At this time of year I’m young again. When I close my eyes, I can see the tree house my friends and I built in the vacant lot across from my house, the cowboy wallpaper on my bedroom walls, the red bike I called ‘the Crusader,’ the dented basketball hoop nailed to the telephone pole outside, and the old house down the end of the block that I swore was haunted. 

When I take a deep breath I can smell my father’s Old Spice aftershave and my mother’s Toll House cookies.  I can smell the dreams upon my pillow, the fragrance of which makes my heart race and my soul yearn for the way it used to be.  I inhale the aroma of days gone by and hold my breath until my face turns blue.

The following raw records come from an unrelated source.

/-- Discarded; the DONE test at equality; one sample more than RAW_CAP; unreadable; one byte short; exactly enough; F = 0. -/
theorem witness_LoadReadsOneFrame :
    inHalted.mode ≠ .ready
      ∧ (p1Load.mode = .ready ∧ p1Load.cfgTotal.toNat ≤ p1Load.frameIdx.toNat)
      ∧ (p1.mode = .ready ∧ p1.frameIdx.toNat < p1.cfgTotal.toNat ∧ p1.rawCap < { p1 with cfgF := 9 }.cfgF.toNat)
      ∧ (p1.cfgF.toNat ≤ p1.rawCap ∧ 0 < p1.cfgF.toNat ∧ { p1 with srcPlan := [false] }.sourceReadable = false)
      ∧ { p1 with rem := p1.rem.drop 1 }.rem.length < 2 * p1.cfgF.toNat
      ∧ (p1.sourceReadable = true ∧ 2 * p1.cfgF.toNat ≤ p1.rem.length)
      ∧ { p1 with cfgF := 0 }.cfgF.toNat = 0 := by decide

theorem witness_DeintDeinterleaves :
    (p1.mode = .ready ∧ p1.raw.valid = false)
      ∧ ({ p1Load with raw := .produced 5 [1, 2, 3, 4, 5] }.raw.len.toNat % 4 ≠ 0 ∧ 1 ≤ p1Load.frameIdx.toNat)
      ∧ (p1Load.mode = .ready ∧ p1Load.raw.valid = true ∧ p1Load.raw.len.toNat % 4 = 0
        ∧ p1Load.raw.data.length = p1Load.raw.len.toNat)
      ∧ (Buffer.produced 0 ([] : List Sample)).len.toNat % 4 = 0 := by decide
theorem witness_Conversion :
    (1 : Sample) ≠ 0 ∧ (2 ^ 15 ≤ (-32768 : Sample).toInt.natAbs ∧ (-32768 : Sample).toInt.natAbs < 2 ^ 16)
      ∧ (2 ^ 0 ≤ (-1 : Sample).toInt.natAbs ∧ (-1 : Sample).toInt.natAbs < 2 ^ 1) := by decide
theorem witness_DeintLosesNoInformation :
    p1Load.mode = .ready ∧ p1Load.raw.valid = true ∧ p1Load.raw.wf = true ∧ p1Load.raw.len.toNat % 4 = 0
      ∧ 7 < p1Load.raw.len.toNat := by decide

/-- Discarded, stale, a zero product, no divisor, and success with a product that is the whole length. -/
theorem witness_ReshapeCopies :
    (p1Load.mode = .ready ∧ p1Load.cf.valid = false)
      ∧ (p1Deint.cf.valid = true ∧ geometryProduct { p1Deint with cfgN2 := 0 } = 0)
      ∧ p1Deint.cf.len.toNat % geometryProduct { p1Deint with cfgN0 := 3, cfgN1 := 1 } ≠ 0
      ∧ (p1Deint.mode = .ready ∧ p1Deint.cf.data.length = p1Deint.cf.len.toNat ∧ geometryProduct p1Deint = 4
        ∧ p1Deint.cf.len.toNat % geometryProduct p1Deint = 0) := by decide
theorem witness_ReshapeIndexMapping :
    p1Deint.mode = .ready ∧ p1Deint.cf.wf = true ∧ exec .reshape p1Deint = .next p1Reshape ∧ p1Reshape.mode = .ready
      ∧ (1 < p1Deint.cfgN0.toNat ∧ 1 < p1Deint.cfgN1.toNat ∧ 0 < p1Deint.cfgN2.toNat ∧ 0 < 4 / 4) :=
  ⟨by decide, by decide, p1_runs_reshape, by decide, by decide⟩
theorem witness_Linearisation : p1Reshape.t0Shape.inRange 1 1 0 0 = true ∧ 3 < p1Reshape.t0Shape.card := by decide

theorem witness_PermuteTransposes :
    (p1Deint.mode = .ready ∧ p1Deint.t0.valid = false)
      ∧ (badT0.mode = .ready ∧ badT0.t0.valid = true ∧ badT0.t0Shape.card ≠ badT0.t0.len.toNat ∧ 1 ≤ badT0.frameIdx.toNat)
      ∧ (p1Reshape.mode = .ready ∧ p1Reshape.t0.valid = true ∧ p1Reshape.t0.data.length = p1Reshape.t0.len.toNat
        ∧ p1Reshape.t0Shape.card = p1Reshape.t0.len.toNat ∧ 1 < p1Reshape.t0Shape.n1.toNat ∧ 0 < p1Reshape.t0Shape.n2.toNat
        ∧ 1 < p1Reshape.t0Shape.n0.toNat ∧ 0 < p1Reshape.t0Shape.n3.toNat) := by decide
theorem witness_PermuteKeepsTheMultiset :
    p1Reshape.mode = .ready ∧ p1Reshape.t0.wf = true ∧ exec .permute p1Reshape = .next p1Permute ∧ p1Permute.mode = .ready :=
  ⟨by decide, by decide, p1_runs_permute, by decide⟩
theorem witness_PermutedTensorIsUnreachable :
    p1Reshape.mode = .ready ∧ p1Reshape.t0.valid = true ∧ exec .permute p1Reshape = .next p1Permute ∧ p1Permute.mode = .ready
      ∧ (1#32).getLsbD 0 = true :=
  ⟨by decide, by decide, p1_runs_permute, by decide, by decide⟩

When I sit very still the world of memory comes alive with the sounds of my childhood.  I can hear the dreams rustling in my head.  I hear the refrains of Davey Crocket and Howdy Doody.  I hear the shrill voice of a teacher who used to scare the bejebies out of me.  And if I listen real close, I can still hear my grandmother’s voice as she bounces me on her knee and sings, “Ride a cock horse to Banbury Cross to see an old lady upon a white horse.  She’ll have rings on her fingers and bells on her toes, and she will have music wherever she goes.” I wonder where my memories will go when I’m no longer of this earth.  Will they die with me and get buried in the ground? 

I don’t have the answer.  All I know is that I count my blessings and continue to marvel at the amazing gift of life and I am warmed by the fire of the cherished memories I have stored away in the recesses of my mind.  Festina lente.